What the task asks — All of the entries below are to be copied word for word.

[Records contained in a dataset]
-- ==== Sys2Proof/Laws/PerInstr.lean ====
section
/-! SUPPORT. The encoding law, one lemma per constructor of `Instr`: a well-formed instruction is what
the decoder reads from its own words, and its length bits say its length. -/

set_option linter.unusedSimpArgs false

namespace Sys2Proof.Laws.Encoding

/-- The words of a well-formed instruction, when it has any, decode to it; bits 15:14 of its first
halfword give its length (R47); and no bit lies above that length. -/
def Statement (i : Instr) : Prop :=
  WellFormed i = true → ∀ e, encode i = some e →
    decodeBits e.len e.bits = some i ∧ lengthOf (e.bits.extractLsb' 0 16) = e.len ∧
      e.bits.toNat < 2 ^ (8 * e.len)

/-- The base-form decoder over fields already taken apart. -/
def base (d : Fields) : Option Decoded :=
  match d.maj.toNat with
  | 0x35 => decMask d false
  | 0x36 => decCfg d
  | 0x37 => decVCvt d none
  | 0x3D => decMatA d
  | 0x3E => decMatBMaj d
  | _ => (decode32Plain d).map .plain

/-- The long-form decoder over fields already taken apart. -/
def long (d : Fields) (e : BitVec 32) : Option Decoded :=
  match d.maj.toNat with
  | 0x35 => (drovesOf e).bind fun p => if p.1 == .none && p.2 == .none then decMask d true else none
  | 0x37 => (drovesOf e).bind fun p => decVCvt d (some p)
  | _ => (decode64Plain d e).map .plain

theorem of_event {i : Instr} (h : encode i = none) : Statement i := by
  intro _ e he; rw [h] at he; cases he

theorem of16 {i : Instr} {op : BitVec 6} {r g : BitVec 5} (he : encode i = some (enc16 op r g))
    (hop : lengthOf (op ++ r ++ g) = 2)
    (h : decode16 (op ++ r ++ g) = some i) : Statement i := by
  intro _ e he'
  rw [he] at he'; cases he'
  have hx : (enc16 op r g).bits.extractLsb' 0 16 = (op ++ r ++ g : BitVec 16) := by
    simp only [enc16]; ext i hi; grind
  refine ⟨?_, ?_, ?_⟩
  · show Option.map _ (Option.map Decoded.plain (decode16 _)) = _
    rw [hx, h]; rfl
  · rw [hx]; exact hop
  · simp only [enc16, BitVec.toNat_setWidth]; omega

theorem of32 {i : Instr} {d : Decoded} {maj f : BitVec 6} {a : BitVec 5} {x : BitVec 3}
    {b c : BitVec 5} (he : encode i = some (enc32 maj f a x b c)) (hd : d.instr = i)
    (h : WellFormed i = true → base ⟨a, x, b, c, f, maj⟩ = some d) : Statement i := by
  intro hw e he'
  rw [he] at he'; cases he'
  have hx : (enc32 maj f a x b c).bits.extractLsb' 0 32 = word32 c b f 2 maj a x := by
    simp only [enc32]; ext i hi; grind
  refine ⟨?_, ?_, ?_⟩
  · show Option.map _ (decode32 _) = _
    rw [hx]
    show Option.map _ (base (fieldsOf _)) = _
    rw [fieldsOf_word32, h hw, Option.map, hd]
  · have : ((enc32 maj f a x b c).bits.extractLsb' 0 16).extractLsb' 14 2 = 2 := by
      simp only [enc32, word32]; ext i hi; grind
    simp only [lengthOf, this]; rfl
  · simp only [enc32, BitVec.toNat_setWidth]; omega

theorem of64 {i : Instr} {d : Decoded} {maj f : BitVec 6} {a : BitVec 5} {x : BitVec 3}
    {b c : BitVec 5} {e : BitVec 32} (he : encode i = some (enc64 maj f a x b c e)) (hd : d.instr = i)
    (h : WellFormed i = true → long ⟨a, x, b, c, f, maj⟩ e = some d) : Statement i := by
  intro hw e' he'
  rw [he] at he'; cases he'
  have hx : (e ++ word32 c b f 3 maj a x : BitVec 64).extractLsb' 0 32 = word32 c b f 3 maj a x := by
    ext i hi; grind
  have hy : (e ++ word32 c b f 3 maj a x : BitVec 64).extractLsb' 32 32 = e := by
    ext i hi; grind
  refine ⟨?_, ?_, ?_⟩
  · show Option.map _ (long (fieldsOf ((e ++ word32 c b f 3 maj a x : BitVec 64).extractLsb' 0 32))
      ((e ++ word32 c b f 3 maj a x : BitVec 64).extractLsb' 32 32)) = _
    rw [hx, hy, fieldsOf_word32, h hw, Option.map, hd]
  · have : ((enc64 maj f a x b c e).bits.extractLsb' 0 16).extractLsb' 14 2 = 3 := by
      simp only [enc64, word32]; ext i hi; grind
    simp only [lengthOf, this]; rfl
  · exact (enc64 maj f a x b c e).bits.isLt

theorem VLong.wf_parts {o : VLong} (h : o.wf = true) : o.db.wf = true ∧ o.dc.wf = true := by
  simp [VLong.wf] at h; exact h.1

theorem VCmpLong.wf_parts {o : VCmpLong} (h : o.wf = true) : o.db.wf = true ∧ o.dc.wf = true := by
  simp [VCmpLong.wf] at h; exact h.1

theorem VFmaLong.wf_parts {o : VFmaLong} (h : o.wf = true) : o.db.wf = true ∧ o.dc.wf = true := by
  simp [VFmaLong.wf] at h; exact h.1

theorem VFmaLong.wfVv_parts {o : VFmaLong} (h : o.wfVv = true) :
    o.form = .vv ∧ o.db.wf = true ∧ o.dc.wf = true := by
  simp [VFmaLong.wfVv, VFmaLong.wf] at h; exact ⟨h.1, h.2.1⟩

/-- A halfword of zeros is the descriptor of kind 0 (R57). -/
theorem drove_zero : Drove.ofCode 0#16 = some .none := rfl

theorem drove_none : Drove.ofCode Drove.none.code = some .none := rfl

theorem cmv (x0 : GReg) (x1 : GReg) : Statement (.cmv x0 x1) := of16 rfl (by simp [lengthOf, -BitVec.reduceAppend]) (by simp [decode16, -BitVec.reduceAppend])

theorem caddi (x0 : GReg) (x1 : BitVec 5) : Statement (.caddi x0 x1) := of16 rfl (by simp [lengthOf, -BitVec.reduceAppend]) (by simp [decode16, -BitVec.reduceAppend])

theorem cadd (x0 : GReg) (x1 : GReg) : Statement (.cadd x0 x1) := of16 rfl (by simp [lengthOf, -BitVec.reduceAppend]) (by simp [decode16, -BitVec.reduceAppend])

theorem csub (x0 : GReg) (x1 : GReg) : Statement (.csub x0 x1) := of16 rfl (by simp [lengthOf, -BitVec.reduceAppend]) (by simp [decode16, -BitVec.reduceAppend])

theorem cand (x0 : GReg) (x1 : GReg) : Statement (.cand x0 x1) := of16 rfl (by simp [lengthOf, -BitVec.reduceAppend]) (by simp [decode16, -BitVec.reduceAppend])

theorem cor (x0 : GReg) (x1 : GReg) : Statement (.cor x0 x1) := of16 rfl (by simp [lengthOf, -BitVec.reduceAppend]) (by simp [decode16, -BitVec.reduceAppend])

theorem cxor (x0 : GReg) (x1 : GReg) : Statement (.cxor x0 x1) := of16 rfl (by simp [lengthOf, -BitVec.reduceAppend]) (by simp [decode16, -BitVec.reduceAppend])

theorem cshli (x0 : GReg) (x1 : BitVec 5) : Statement (.cshli x0 x1) := of16 rfl (by simp [lengthOf, -BitVec.reduceAppend]) (by simp [decode16, -BitVec.reduceAppend])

Response to the task —
-- ==== Sys2Proof/Laws/PerInstr.lean ====
section
/-! SUPPORT. The encoding law, one lemma per constructor of `Instr`: a well-formed instruction is what
the decoder reads from its own words, and its length bits say its length. -/

set_option linter.unusedSimpArgs false

namespace Sys2Proof.Laws.Encoding

/-- The words of a well-formed instruction, when it has any, decode to it; bits 15:14 of its first
halfword give its length (R47); and no bit lies above that length. -/
def Statement (i : Instr) : Prop :=
  WellFormed i = true → ∀ e, encode i = some e →
    decodeBits e.len e.bits = some i ∧ lengthOf (e.bits.extractLsb' 0 16) = e.len ∧
      e.bits.toNat < 2 ^ (8 * e.len)

/-- The base-form decoder over fields already taken apart. -/
def base (d : Fields) : Option Decoded :=
  match d.maj.toNat with
  | 0x35 => decMask d false
  | 0x36 => decCfg d
  | 0x37 => decVCvt d none
  | 0x3D => decMatA d
  | 0x3E => decMatBMaj d
  | _ => (decode32Plain d).map .plain

/-- The long-form decoder over fields already taken apart. -/
def long (d : Fields) (e : BitVec 32) : Option Decoded :=
  match d.maj.toNat with
  | 0x35 => (drovesOf e).bind fun p => if p.1 == .none && p.2 == .none then decMask d true else none
  | 0x37 => (drovesOf e).bind fun p => decVCvt d (some p)
  | _ => (decode64Plain d e).map .plain

theorem of_event {i : Instr} (h : encode i = none) : Statement i := by
  intro _ e he; rw [h] at he; cases he

theorem of16 {i : Instr} {op : BitVec 6} {r g : BitVec 5} (he : encode i = some (enc16 op r g))
    (hop : lengthOf (op ++ r ++ g) = 2)
    (h : decode16 (op ++ r ++ g) = some i) : Statement i := by
  intro _ e he'
  rw [he] at he'; cases he'
  have hx : (enc16 op r g).bits.extractLsb' 0 16 = (op ++ r ++ g : BitVec 16) := by
    simp only [enc16]; ext i hi; grind
  refine ⟨?_, ?_, ?_⟩
  · show Option.map _ (Option.map Decoded.plain (decode16 _)) = _
    rw [hx, h]; rfl
  · rw [hx]; exact hop
  · simp only [enc16, BitVec.toNat_setWidth]; omega

theorem of32 {i : Instr} {d : Decoded} {maj f : BitVec 6} {a : BitVec 5} {x : BitVec 3}
    {b c : BitVec 5} (he : encode i = some (enc32 maj f a x b c)) (hd : d.instr = i)
    (h : WellFormed i = true → base ⟨a, x, b, c, f, maj⟩ = some d) : Statement i := by
  intro hw e he'
  rw [he] at he'; cases he'
  have hx : (enc32 maj f a x b c).bits.extractLsb' 0 32 = word32 c b f 2 maj a x := by
    simp only [enc32]; ext i hi; grind
  refine ⟨?_, ?_, ?_⟩
  · show Option.map _ (decode32 _) = _
    rw [hx]
    show Option.map _ (base (fieldsOf _)) = _
    rw [fieldsOf_word32, h hw, Option.map, hd]
  · have : ((enc32 maj f a x b c).bits.extractLsb' 0 16).extractLsb' 14 2 = 2 := by
      simp only [enc32, word32]; ext i hi; grind
    simp only [lengthOf, this]; rfl
  · simp only [enc32, BitVec.toNat_setWidth]; omega

theorem of64 {i : Instr} {d : Decoded} {maj f : BitVec 6} {a : BitVec 5} {x : BitVec 3}
    {b c : BitVec 5} {e : BitVec 32} (he : encode i = some (enc64 maj f a x b c e)) (hd : d.instr = i)
    (h : WellFormed i = true → long ⟨a, x, b, c, f, maj⟩ e = some d) : Statement i := by
  intro hw e' he'
  rw [he] at he'; cases he'
  have hx : (e ++ word32 c b f 3 maj a x : BitVec 64).extractLsb' 0 32 = word32 c b f 3 maj a x := by
    ext i hi; grind
  have hy : (e ++ word32 c b f 3 maj a x : BitVec 64).extractLsb' 32 32 = e := by
    ext i hi; grind
  refine ⟨?_, ?_, ?_⟩
  · show Option.map _ (long (fieldsOf ((e ++ word32 c b f 3 maj a x : BitVec 64).extractLsb' 0 32))
      ((e ++ word32 c b f 3 maj a x : BitVec 64).extractLsb' 32 32)) = _
    rw [hx, hy, fieldsOf_word32, h hw, Option.map, hd]
  · have : ((enc64 maj f a x b c e).bits.extractLsb' 0 16).extractLsb' 14 2 = 3 := by
      simp only [enc64, word32]; ext i hi; grind
    simp only [lengthOf, this]; rfl
  · exact (enc64 maj f a x b c e).bits.isLt

theorem VLong.wf_parts {o : VLong} (h : o.wf = true) : o.db.wf = true ∧ o.dc.wf = true := by
  simp [VLong.wf] at h; exact h.1

theorem VCmpLong.wf_parts {o : VCmpLong} (h : o.wf = true) : o.db.wf = true ∧ o.dc.wf = true := by
  simp [VCmpLong.wf] at h; exact h.1

theorem VFmaLong.wf_parts {o : VFmaLong} (h : o.wf = true) : o.db.wf = true ∧ o.dc.wf = true := by
  simp [VFmaLong.wf] at h; exact h.1

theorem VFmaLong.wfVv_parts {o : VFmaLong} (h : o.wfVv = true) :
    o.form = .vv ∧ o.db.wf = true ∧ o.dc.wf = true := by
  simp [VFmaLong.wfVv, VFmaLong.wf] at h; exact ⟨h.1, h.2.1⟩

/-- A halfword of zeros is the descriptor of kind 0 (R57). -/
theorem drove_zero : Drove.ofCode 0#16 = some .none := rfl

theorem drove_none : Drove.ofCode Drove.none.code = some .none := rfl

theorem cmv (x0 : GReg) (x1 : GReg) : Statement (.cmv x0 x1) := of16 rfl (by simp [lengthOf, -BitVec.reduceAppend]) (by simp [decode16, -BitVec.reduceAppend])

theorem caddi (x0 : GReg) (x1 : BitVec 5) : Statement (.caddi x0 x1) := of16 rfl (by simp [lengthOf, -BitVec.reduceAppend]) (by simp [decode16, -BitVec.reduceAppend])

theorem cadd (x0 : GReg) (x1 : GReg) : Statement (.cadd x0 x1) := of16 rfl (by simp [lengthOf, -BitVec.reduceAppend]) (by simp [decode16, -BitVec.reduceAppend])

theorem csub (x0 : GReg) (x1 : GReg) : Statement (.csub x0 x1) := of16 rfl (by simp [lengthOf, -BitVec.reduceAppend]) (by simp [decode16, -BitVec.reduceAppend])

theorem cand (x0 : GReg) (x1 : GReg) : Statement (.cand x0 x1) := of16 rfl (by simp [lengthOf, -BitVec.reduceAppend]) (by simp [decode16, -BitVec.reduceAppend])

theorem cor (x0 : GReg) (x1 : GReg) : Statement (.cor x0 x1) := of16 rfl (by simp [lengthOf, -BitVec.reduceAppend]) (by simp [decode16, -BitVec.reduceAppend])

theorem cxor (x0 : GReg) (x1 : GReg) : Statement (.cxor x0 x1) := of16 rfl (by simp [lengthOf, -BitVec.reduceAppend]) (by simp [decode16, -BitVec.reduceAppend])

theorem cshli (x0 : GReg) (x1 : BitVec 5) : Statement (.cshli x0 x1) := of16 rfl (by simp [lengthOf, -BitVec.reduceAppend]) (by simp [decode16, -BitVec.reduceAppend])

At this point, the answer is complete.